Search term "modulo": please copy every line of the records below that contains it.

→ DATA EXTRACT:
============

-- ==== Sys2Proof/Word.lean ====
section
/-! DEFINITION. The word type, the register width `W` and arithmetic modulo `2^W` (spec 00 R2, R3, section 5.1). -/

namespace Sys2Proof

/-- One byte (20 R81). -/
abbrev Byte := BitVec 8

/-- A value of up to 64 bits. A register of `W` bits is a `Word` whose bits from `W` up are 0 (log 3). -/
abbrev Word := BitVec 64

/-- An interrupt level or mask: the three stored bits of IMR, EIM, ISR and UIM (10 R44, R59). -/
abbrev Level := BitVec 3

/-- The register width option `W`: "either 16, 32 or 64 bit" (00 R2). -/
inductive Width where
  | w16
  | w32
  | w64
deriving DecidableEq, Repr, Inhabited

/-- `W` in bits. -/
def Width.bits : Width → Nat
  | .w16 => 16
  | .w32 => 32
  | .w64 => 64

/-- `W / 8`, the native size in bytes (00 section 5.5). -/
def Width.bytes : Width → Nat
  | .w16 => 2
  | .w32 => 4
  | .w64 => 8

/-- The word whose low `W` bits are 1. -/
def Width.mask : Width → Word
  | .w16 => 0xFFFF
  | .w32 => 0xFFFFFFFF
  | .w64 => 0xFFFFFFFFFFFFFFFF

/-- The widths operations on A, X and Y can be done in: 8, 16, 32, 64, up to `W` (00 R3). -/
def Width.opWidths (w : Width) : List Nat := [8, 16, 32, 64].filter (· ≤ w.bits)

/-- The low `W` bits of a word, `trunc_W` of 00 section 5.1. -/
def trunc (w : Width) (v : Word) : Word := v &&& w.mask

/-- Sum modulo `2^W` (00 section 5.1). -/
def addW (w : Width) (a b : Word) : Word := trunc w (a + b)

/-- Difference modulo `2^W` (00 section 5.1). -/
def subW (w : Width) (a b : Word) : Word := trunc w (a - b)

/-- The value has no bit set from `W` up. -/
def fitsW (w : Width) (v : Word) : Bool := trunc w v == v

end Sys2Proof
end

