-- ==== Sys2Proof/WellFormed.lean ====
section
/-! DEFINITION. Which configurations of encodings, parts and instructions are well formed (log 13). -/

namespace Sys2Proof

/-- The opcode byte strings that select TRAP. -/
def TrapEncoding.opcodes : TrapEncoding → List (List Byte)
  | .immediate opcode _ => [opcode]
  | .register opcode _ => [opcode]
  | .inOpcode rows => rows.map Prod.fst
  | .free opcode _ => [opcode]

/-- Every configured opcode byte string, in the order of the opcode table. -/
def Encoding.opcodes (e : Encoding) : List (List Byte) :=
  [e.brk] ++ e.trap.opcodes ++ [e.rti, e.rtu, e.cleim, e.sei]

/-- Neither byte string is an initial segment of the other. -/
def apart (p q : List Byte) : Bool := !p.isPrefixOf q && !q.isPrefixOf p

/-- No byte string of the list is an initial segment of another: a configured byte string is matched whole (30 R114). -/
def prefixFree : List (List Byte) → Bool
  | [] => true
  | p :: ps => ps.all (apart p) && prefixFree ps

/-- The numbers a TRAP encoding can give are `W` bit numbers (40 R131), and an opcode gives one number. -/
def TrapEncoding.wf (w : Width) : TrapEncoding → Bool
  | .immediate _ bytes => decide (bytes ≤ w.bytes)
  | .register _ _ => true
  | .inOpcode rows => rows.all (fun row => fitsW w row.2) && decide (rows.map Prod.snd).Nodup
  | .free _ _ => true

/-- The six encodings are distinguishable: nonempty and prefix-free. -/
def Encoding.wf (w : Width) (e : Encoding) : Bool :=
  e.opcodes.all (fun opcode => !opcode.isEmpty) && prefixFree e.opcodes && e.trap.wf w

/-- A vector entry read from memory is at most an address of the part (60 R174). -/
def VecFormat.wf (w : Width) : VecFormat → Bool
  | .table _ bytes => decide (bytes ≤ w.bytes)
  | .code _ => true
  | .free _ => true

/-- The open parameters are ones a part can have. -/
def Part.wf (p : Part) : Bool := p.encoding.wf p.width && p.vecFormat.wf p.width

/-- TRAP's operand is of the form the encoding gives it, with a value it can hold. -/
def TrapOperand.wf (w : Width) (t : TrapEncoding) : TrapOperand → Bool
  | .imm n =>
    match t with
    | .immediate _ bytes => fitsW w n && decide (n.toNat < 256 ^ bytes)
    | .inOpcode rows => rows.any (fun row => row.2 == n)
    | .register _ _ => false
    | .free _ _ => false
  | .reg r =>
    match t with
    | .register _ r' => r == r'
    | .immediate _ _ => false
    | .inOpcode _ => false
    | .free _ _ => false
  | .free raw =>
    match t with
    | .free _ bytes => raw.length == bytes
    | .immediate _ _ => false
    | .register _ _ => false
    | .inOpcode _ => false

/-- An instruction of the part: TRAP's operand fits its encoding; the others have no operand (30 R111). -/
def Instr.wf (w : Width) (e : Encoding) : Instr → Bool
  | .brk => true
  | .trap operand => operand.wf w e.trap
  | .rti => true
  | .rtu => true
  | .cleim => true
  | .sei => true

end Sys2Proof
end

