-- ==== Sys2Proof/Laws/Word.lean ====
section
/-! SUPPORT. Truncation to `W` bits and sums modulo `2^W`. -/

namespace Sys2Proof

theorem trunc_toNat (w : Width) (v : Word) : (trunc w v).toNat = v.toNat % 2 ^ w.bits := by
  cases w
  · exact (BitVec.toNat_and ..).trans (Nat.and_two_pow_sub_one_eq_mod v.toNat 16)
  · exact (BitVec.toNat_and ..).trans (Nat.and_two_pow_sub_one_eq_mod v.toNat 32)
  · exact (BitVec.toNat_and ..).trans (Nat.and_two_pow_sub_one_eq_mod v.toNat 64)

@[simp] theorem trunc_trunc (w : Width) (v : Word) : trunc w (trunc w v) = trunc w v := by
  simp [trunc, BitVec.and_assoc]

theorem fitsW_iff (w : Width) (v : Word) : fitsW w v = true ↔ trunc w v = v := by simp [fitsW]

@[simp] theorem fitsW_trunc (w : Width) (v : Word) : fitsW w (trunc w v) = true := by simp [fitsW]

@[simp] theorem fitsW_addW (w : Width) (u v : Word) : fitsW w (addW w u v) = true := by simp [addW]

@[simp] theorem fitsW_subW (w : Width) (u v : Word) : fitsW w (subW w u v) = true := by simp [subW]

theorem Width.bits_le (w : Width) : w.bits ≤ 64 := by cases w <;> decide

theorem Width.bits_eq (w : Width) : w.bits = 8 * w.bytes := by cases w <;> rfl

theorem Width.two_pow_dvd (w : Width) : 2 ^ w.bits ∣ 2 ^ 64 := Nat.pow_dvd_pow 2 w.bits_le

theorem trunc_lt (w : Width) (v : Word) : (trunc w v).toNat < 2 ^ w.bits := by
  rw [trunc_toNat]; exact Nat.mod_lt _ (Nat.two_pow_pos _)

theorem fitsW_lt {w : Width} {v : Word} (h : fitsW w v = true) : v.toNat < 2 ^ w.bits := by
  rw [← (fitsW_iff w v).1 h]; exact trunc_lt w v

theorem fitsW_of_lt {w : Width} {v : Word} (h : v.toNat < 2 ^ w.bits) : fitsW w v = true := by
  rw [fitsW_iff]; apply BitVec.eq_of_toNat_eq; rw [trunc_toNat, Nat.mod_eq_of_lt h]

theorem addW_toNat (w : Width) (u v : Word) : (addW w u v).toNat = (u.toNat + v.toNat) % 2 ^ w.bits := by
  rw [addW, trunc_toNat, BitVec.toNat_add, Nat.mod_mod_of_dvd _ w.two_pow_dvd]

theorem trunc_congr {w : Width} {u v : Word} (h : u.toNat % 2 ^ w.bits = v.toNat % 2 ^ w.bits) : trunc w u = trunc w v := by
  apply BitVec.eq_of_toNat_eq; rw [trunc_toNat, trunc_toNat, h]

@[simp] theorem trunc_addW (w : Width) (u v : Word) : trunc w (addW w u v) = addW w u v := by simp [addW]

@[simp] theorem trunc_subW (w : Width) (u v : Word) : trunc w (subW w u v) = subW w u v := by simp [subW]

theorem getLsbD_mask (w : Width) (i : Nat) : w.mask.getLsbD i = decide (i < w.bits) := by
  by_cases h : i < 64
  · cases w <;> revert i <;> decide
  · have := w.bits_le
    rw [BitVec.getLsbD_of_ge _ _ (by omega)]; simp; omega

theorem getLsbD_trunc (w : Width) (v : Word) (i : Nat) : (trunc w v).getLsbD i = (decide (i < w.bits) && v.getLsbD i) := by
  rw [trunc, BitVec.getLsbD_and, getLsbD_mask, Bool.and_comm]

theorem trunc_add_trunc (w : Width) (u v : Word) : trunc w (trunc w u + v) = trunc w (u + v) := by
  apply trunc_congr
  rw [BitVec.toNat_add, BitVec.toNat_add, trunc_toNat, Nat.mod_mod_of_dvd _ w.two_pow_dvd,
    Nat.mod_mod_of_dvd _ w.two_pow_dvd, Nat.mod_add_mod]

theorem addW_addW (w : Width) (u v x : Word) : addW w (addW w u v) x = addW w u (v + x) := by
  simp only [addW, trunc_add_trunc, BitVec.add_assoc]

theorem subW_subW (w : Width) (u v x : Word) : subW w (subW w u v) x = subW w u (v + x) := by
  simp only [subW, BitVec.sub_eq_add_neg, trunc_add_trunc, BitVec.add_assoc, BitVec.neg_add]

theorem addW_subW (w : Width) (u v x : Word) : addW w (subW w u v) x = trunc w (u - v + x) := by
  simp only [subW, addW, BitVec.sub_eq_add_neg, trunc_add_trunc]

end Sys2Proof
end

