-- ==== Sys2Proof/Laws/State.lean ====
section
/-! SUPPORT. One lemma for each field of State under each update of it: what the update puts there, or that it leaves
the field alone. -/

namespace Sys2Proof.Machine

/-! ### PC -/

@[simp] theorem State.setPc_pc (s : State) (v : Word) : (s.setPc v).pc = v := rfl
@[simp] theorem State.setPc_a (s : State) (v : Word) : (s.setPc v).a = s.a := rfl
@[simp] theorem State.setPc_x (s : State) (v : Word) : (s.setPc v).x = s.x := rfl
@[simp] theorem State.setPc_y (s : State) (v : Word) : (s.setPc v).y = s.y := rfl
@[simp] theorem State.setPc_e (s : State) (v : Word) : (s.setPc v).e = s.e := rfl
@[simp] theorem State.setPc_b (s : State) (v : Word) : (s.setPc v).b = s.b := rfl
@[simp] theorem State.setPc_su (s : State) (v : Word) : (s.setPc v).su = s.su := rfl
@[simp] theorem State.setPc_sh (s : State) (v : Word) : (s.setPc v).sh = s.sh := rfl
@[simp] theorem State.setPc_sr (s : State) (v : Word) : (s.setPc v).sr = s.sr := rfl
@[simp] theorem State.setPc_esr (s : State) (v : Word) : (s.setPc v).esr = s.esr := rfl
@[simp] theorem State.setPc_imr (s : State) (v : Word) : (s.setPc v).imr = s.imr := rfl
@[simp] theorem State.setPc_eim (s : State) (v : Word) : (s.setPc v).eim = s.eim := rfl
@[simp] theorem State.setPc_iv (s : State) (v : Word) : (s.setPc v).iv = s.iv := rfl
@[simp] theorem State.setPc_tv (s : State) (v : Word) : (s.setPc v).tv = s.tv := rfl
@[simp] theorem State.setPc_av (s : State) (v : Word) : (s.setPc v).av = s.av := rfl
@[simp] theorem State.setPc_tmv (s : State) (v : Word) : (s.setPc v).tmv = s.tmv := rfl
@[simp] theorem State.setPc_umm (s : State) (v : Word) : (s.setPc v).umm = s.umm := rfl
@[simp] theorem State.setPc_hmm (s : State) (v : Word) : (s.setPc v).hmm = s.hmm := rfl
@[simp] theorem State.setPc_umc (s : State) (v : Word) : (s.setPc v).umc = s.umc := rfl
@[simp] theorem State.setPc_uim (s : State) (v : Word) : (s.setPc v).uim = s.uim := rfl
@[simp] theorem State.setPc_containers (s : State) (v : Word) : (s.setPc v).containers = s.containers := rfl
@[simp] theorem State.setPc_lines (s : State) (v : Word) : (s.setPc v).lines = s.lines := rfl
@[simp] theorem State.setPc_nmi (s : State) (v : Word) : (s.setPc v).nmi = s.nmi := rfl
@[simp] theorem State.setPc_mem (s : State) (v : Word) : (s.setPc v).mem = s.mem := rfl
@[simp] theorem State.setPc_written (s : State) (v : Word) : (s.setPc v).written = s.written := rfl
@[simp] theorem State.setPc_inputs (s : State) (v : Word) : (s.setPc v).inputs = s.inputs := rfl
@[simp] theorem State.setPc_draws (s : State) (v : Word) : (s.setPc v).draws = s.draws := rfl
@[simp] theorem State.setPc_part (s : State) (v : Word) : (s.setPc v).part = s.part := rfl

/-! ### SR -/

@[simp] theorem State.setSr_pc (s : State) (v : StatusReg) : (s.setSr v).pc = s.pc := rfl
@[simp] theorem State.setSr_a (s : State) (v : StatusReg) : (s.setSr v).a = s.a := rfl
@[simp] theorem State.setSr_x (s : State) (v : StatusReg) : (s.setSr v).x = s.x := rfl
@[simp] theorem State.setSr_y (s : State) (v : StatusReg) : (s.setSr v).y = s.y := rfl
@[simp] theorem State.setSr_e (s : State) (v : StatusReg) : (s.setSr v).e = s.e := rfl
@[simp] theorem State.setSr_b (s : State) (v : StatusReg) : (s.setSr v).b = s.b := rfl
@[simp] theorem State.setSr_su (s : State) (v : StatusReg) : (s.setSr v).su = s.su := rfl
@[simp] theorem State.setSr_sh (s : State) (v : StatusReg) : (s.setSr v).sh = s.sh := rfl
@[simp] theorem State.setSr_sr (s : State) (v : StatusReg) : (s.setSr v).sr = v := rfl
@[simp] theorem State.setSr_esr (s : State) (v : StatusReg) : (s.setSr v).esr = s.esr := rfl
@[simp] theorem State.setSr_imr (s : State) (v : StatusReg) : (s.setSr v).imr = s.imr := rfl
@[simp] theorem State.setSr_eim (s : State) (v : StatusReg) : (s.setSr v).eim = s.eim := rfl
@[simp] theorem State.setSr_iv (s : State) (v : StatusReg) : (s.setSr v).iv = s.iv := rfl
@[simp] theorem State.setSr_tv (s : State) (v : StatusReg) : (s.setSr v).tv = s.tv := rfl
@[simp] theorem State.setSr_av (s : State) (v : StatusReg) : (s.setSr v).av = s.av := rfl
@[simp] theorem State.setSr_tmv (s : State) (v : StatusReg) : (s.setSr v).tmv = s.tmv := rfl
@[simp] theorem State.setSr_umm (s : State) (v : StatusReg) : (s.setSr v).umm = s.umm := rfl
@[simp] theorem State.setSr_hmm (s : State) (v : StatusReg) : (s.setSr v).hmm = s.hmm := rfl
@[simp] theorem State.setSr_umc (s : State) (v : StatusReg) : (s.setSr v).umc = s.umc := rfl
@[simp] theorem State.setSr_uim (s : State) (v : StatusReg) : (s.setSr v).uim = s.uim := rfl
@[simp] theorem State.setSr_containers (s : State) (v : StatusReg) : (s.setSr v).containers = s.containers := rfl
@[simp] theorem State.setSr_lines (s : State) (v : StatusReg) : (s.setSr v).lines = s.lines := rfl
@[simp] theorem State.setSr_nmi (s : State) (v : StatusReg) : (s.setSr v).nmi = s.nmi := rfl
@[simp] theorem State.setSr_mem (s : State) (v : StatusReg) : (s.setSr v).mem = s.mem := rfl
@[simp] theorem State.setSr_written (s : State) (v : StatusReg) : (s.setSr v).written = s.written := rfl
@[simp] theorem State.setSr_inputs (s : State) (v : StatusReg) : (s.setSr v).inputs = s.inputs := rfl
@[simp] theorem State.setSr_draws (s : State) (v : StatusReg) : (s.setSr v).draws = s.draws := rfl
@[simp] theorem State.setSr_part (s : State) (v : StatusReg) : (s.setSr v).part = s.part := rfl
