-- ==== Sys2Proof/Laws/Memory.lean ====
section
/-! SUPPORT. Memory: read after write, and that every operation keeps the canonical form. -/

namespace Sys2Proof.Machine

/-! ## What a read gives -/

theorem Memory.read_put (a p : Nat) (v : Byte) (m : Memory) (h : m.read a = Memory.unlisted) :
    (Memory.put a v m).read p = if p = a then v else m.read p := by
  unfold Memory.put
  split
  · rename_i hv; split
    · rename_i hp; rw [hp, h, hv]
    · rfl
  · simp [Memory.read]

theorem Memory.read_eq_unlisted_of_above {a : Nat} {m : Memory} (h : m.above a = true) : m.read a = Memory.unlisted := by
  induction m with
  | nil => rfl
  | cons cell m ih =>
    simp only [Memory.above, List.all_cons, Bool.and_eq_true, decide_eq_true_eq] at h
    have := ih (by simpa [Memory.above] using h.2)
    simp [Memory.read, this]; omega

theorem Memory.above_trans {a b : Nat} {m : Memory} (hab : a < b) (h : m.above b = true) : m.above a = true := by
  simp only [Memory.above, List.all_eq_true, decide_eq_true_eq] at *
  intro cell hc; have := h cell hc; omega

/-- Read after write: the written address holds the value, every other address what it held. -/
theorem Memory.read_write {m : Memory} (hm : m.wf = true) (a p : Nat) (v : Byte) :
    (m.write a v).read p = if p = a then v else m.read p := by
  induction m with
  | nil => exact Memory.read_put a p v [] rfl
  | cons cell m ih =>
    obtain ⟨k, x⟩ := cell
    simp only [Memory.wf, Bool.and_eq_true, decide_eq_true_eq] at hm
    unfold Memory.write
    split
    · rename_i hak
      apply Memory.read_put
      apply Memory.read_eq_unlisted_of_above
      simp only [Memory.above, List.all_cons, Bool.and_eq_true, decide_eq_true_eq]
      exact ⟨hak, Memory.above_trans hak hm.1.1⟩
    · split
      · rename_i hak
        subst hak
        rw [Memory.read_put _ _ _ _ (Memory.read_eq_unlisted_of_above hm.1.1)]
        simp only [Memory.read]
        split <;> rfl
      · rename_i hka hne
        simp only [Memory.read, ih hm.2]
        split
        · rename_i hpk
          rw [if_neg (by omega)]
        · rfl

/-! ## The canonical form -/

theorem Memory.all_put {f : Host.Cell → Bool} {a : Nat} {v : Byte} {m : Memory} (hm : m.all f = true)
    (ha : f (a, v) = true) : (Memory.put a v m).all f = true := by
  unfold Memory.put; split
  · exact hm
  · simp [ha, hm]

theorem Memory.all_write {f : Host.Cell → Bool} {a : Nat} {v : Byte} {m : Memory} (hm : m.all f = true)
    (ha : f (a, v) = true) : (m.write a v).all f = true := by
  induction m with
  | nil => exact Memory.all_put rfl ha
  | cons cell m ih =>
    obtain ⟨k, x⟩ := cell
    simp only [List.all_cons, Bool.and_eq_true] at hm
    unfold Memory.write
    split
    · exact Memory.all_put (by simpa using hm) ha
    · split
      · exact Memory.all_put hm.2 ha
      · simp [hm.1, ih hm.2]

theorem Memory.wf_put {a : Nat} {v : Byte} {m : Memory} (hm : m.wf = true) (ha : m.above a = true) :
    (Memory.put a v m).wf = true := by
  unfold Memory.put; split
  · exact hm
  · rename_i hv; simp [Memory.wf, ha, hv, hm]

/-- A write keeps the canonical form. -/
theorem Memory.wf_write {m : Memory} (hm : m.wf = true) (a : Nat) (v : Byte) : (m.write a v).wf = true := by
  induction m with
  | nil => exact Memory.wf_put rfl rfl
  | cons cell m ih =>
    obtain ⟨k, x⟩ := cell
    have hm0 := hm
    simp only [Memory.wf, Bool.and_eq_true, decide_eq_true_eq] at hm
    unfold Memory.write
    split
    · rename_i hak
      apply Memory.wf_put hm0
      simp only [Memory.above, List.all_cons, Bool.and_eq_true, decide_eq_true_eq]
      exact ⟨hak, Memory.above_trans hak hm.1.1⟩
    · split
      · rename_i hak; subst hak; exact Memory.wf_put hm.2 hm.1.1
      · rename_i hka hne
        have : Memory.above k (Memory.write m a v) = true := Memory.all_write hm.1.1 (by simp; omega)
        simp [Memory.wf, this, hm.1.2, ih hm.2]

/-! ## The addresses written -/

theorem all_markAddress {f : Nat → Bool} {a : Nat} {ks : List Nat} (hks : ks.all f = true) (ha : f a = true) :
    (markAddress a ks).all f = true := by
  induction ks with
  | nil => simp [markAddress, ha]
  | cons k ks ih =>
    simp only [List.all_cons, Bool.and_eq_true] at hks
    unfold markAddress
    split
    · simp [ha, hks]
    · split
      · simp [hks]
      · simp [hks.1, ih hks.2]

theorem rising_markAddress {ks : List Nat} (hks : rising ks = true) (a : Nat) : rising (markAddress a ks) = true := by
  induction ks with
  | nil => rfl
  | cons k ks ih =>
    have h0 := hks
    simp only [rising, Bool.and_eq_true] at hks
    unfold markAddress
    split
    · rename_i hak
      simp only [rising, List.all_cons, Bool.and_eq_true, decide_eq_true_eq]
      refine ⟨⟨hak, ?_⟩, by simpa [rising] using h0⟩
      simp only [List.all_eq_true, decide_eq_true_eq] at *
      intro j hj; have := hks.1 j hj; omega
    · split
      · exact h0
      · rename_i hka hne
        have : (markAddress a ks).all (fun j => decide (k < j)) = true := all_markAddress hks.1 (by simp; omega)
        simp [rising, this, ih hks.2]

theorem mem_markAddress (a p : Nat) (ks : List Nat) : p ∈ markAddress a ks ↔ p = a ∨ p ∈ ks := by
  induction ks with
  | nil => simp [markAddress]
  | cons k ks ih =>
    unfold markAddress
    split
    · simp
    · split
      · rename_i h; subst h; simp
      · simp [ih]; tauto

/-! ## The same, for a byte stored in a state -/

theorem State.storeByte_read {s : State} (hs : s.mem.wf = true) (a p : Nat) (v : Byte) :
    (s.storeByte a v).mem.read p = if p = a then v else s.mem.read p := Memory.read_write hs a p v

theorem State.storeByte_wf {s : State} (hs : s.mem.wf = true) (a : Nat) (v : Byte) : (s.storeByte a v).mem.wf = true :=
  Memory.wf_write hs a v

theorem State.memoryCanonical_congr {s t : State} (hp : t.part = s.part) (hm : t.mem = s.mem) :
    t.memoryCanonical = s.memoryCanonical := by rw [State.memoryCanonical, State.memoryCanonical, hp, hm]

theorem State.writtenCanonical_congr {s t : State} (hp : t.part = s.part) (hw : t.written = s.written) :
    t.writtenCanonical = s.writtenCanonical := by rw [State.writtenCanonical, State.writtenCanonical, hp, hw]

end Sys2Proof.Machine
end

============

→ ANSWER TO THIS TASK:
/-! DEFINITION. The word type, the register width `W` and arithmetic modulo `2^W` (spec 00 R2, R3, section 5.1). -/
/-- Sum modulo `2^W` (00 section 5.1). -/
/-- Difference modulo `2^W` (00 section 5.1). -/
/-! SUPPORT. Truncation to `W` bits and sums modulo `2^W`. -/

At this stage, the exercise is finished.